◆ **Goal of the exercise**
Each line starting at the one that contains "cp15RunUser cond rd s fun s => .ok () (dmb" and ending at the one that contains "(43_cp15_c7_cache_ops.md R218). -/" must be returned exactly, and the rest of the listing is left out.

=======

-- ==== Sys2Proof/Machine/Cp15Cache.lean ====
section
/-!
DEFINITION. The meanings of CP15 c7: Wait For Interrupt, cache maintenance, barriers, VA to PA translation
(43_cp15_c7_cache_ops.md R200 to R227).
-/

namespace Sys2Proof.Machine

/-- Wait For Interrupt (43_cp15_c7_cache_ops.md R201). -/
def execMcrWaitForInterrupt (cond : Cond) (rd : RegNum) (s : State) : Host.Outcome State Fault Refusal :=
  cp15Write cond rd s fun _ s => waitForInterrupt s
/-- PA Register read (43_cp15_c7_cache_ops.md R224). -/
def execMrcPa (cond : Cond) (rd : RegNum) (s : State) : Host.Outcome State Fault Refusal :=
  cp15Read cond rd s fun s => s.cp15.pa
/-- Invalidate Entire Instruction Cache (43_cp15_c7_cache_ops.md R202). -/
def execMcrInvalidateICache (cond : Cond) (rd : RegNum) (s : State) : Host.Outcome State Fault Refusal :=
  cp15Write cond rd s fun _ s => invalidateIcache s
/-- Invalidate Instruction Cache Line using MVA (43_cp15_c7_cache_ops.md R203). -/
def execMcrInvalidateICacheMva (cond : Cond) (rd : RegNum) (s : State) : Host.Outcome State Fault Refusal :=
  cp15Run cond rd s fun s => (instrLineByMva (s.reg rd) s).bind fun _ s => .ok () s.advance
/-- Invalidate Instruction Cache Line using Set/Way (43_cp15_c7_cache_ops.md R204). -/
def execMcrInvalidateICacheIndex (cond : Cond) (rd : RegNum) (s : State) : Host.Outcome State Fault Refusal :=
  cp15Write cond rd s fun v s =>
    dropInstrLines (fun l => l.way == operandWay v && l.set == operandSet s.cfg.icache v) s
/-- Flush Prefetch Buffer, in every mode (43_cp15_c7_cache_ops.md R205). -/
def execMcrFlushPrefetchBuffer (cond : Cond) (rd : RegNum) (s : State) : Host.Outcome State Fault Refusal :=
  cp15RunUser cond rd s fun s => .ok () s.flushPrefetch.advance
/-- Flush Entire Branch Target Cache (43_cp15_c7_cache_ops.md R206). -/
def execMcrFlushBtac (cond : Cond) (rd : RegNum) (s : State) : Host.Outcome State Fault Refusal :=
  cp15Write cond rd s fun _ s => { s with btac := [] }
/-- Flush Branch Target Cache Entry (43_cp15_c7_cache_ops.md R207). -/
def execMcrFlushBtacEntry (cond : Cond) (rd : RegNum) (s : State) : Host.Outcome State Fault Refusal :=
  cp15Write cond rd s flushBtacEntry
/-- Invalidate Entire Data Cache (43_cp15_c7_cache_ops.md R208). -/
def execMcrInvalidateDCache (cond : Cond) (rd : RegNum) (s : State) : Host.Outcome State Fault Refusal :=
  cp15Write cond rd s fun _ s => everyDataLine invalidateLine s
/-- Invalidate Data Cache Line using MVA (43_cp15_c7_cache_ops.md R209). -/
def execMcrInvalidateDCacheMva (cond : Cond) (rd : RegNum) (s : State) : Host.Outcome State Fault Refusal :=
  cp15Run cond rd s fun s => (dataLineByMva invalidateLine (s.reg rd) s).bind fun _ s => .ok () s.advance
/-- Invalidate Data Cache Line using Set/Way (43_cp15_c7_cache_ops.md R210). -/
def execMcrInvalidateDCacheIndex (cond : Cond) (rd : RegNum) (s : State) : Host.Outcome State Fault Refusal :=
  cp15Write cond rd s fun v s => dataLineAt invalidateLine v s
/-- Invalidate Both Caches (43_cp15_c7_cache_ops.md R211). -/
def execMcrInvalidateBothCaches (cond : Cond) (rd : RegNum) (s : State) : Host.Outcome State Fault Refusal :=
  cp15Write cond rd s fun _ s => everyDataLine invalidateLine (invalidateIcache s)
/-- VA to PA translation with privileged read permission check (43_cp15_c7_cache_ops.md R223). -/
def execMcrVaToPaPrivRead (cond : Cond) (rd : RegNum) (s : State) : Host.Outcome State Fault Refusal :=
  cp15Run cond rd s fun s => (vaToPa .read false (s.reg rd) s).bind fun _ s => .ok () s.advance
/-- VA to PA translation with privileged write permission check (43_cp15_c7_cache_ops.md R223). -/
def execMcrVaToPaPrivWrite (cond : Cond) (rd : RegNum) (s : State) : Host.Outcome State Fault Refusal :=
  cp15Run cond rd s fun s => (vaToPa .write false (s.reg rd) s).bind fun _ s => .ok () s.advance
/-- VA to PA translation with user read permission check (43_cp15_c7_cache_ops.md R223). -/
def execMcrVaToPaUserRead (cond : Cond) (rd : RegNum) (s : State) : Host.Outcome State Fault Refusal :=
  cp15Run cond rd s fun s => (vaToPa .read true (s.reg rd) s).bind fun _ s => .ok () s.advance
/-- VA to PA translation with user write permission check (43_cp15_c7_cache_ops.md R223). -/
def execMcrVaToPaUserWrite (cond : Cond) (rd : RegNum) (s : State) : Host.Outcome State Fault Refusal :=
  cp15Run cond rd s fun s => (vaToPa .write true (s.reg rd) s).bind fun _ s => .ok () s.advance
/-- Clean Entire Data Cache (43_cp15_c7_cache_ops.md R212). -/
def execMcrCleanDCache (cond : Cond) (rd : RegNum) (s : State) : Host.Outcome State Fault Refusal :=
  cp15Write cond rd s fun _ s => everyDataLine cleanLine s
/-- Clean Data Cache Line using MVA (43_cp15_c7_cache_ops.md R213). -/
def execMcrCleanDCacheMva (cond : Cond) (rd : RegNum) (s : State) : Host.Outcome State Fault Refusal :=
  cp15Run cond rd s fun s => (dataLineByMva cleanLine (s.reg rd) s).bind fun _ s => .ok () s.advance
/-- Clean Data Cache Line using Set/Way (43_cp15_c7_cache_ops.md R216). -/
def execMcrCleanDCacheIndex (cond : Cond) (rd : RegNum) (s : State) : Host.Outcome State Fault Refusal :=
  cp15Write cond rd s fun v s => dataLineAt cleanLine v s
/-- Data Synchronization Barrier, in every mode (43_cp15_c7_cache_ops.md R214). -/
def execMcrDsb (cond : Cond) (rd : RegNum) (s : State) : Host.Outcome State Fault Refusal :=
  cp15RunUser cond rd s fun s => .ok () (dsb s).advance
/-- Data Memory Barrier, in every mode (43_cp15_c7_cache_ops.md R215). -/
def execMcrDmb (cond : Cond) (rd : RegNum) (s : State) : Host.Outcome State Fault Refusal :=
  cp15RunUser cond rd s fun s => .ok () (dmb s).advance
/-- Clean and Invalidate Entire Data Cache (43_cp15_c7_cache_ops.md R217). -/
def execMcrCleanInvDCache (cond : Cond) (rd : RegNum) (s : State) : Host.Outcome State Fault Refusal :=
  cp15Write cond rd s fun _ s => everyDataLine evictLine s
/-- Clean and Invalidate Data Cache Line using MVA (43_cp15_c7_cache_ops.md R218). -/
def execMcrCleanInvDCacheMva (cond : Cond) (rd : RegNum) (s : State) : Host.Outcome State Fault Refusal :=
  cp15Run cond rd s fun s => (dataLineByMva evictLine (s.reg rd) s).bind fun _ s => .ok () s.advance
/-- Clean and Invalidate Data Cache Line using Set/Way (43_cp15_c7_cache_ops.md R219). -/
def execMcrCleanInvDCacheIndex (cond : Cond) (rd : RegNum) (s : State) : Host.Outcome State Fault Refusal :=
  cp15Write cond rd s fun v s => dataLineAt evictLine v s

end Sys2Proof.Machine
end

=======

◆ **Completed task**
  cp15RunUser cond rd s fun s => .ok () (dmb s).advance
/-- Clean and Invalidate Entire Data Cache (43_cp15_c7_cache_ops.md R217). -/
def execMcrCleanInvDCache (cond : Cond) (rd : RegNum) (s : State) : Host.Outcome State Fault Refusal :=
  cp15Write cond rd s fun _ s => everyDataLine evictLine s
/-- Clean and Invalidate Data Cache Line using MVA (43_cp15_c7_cache_ops.md R218). -/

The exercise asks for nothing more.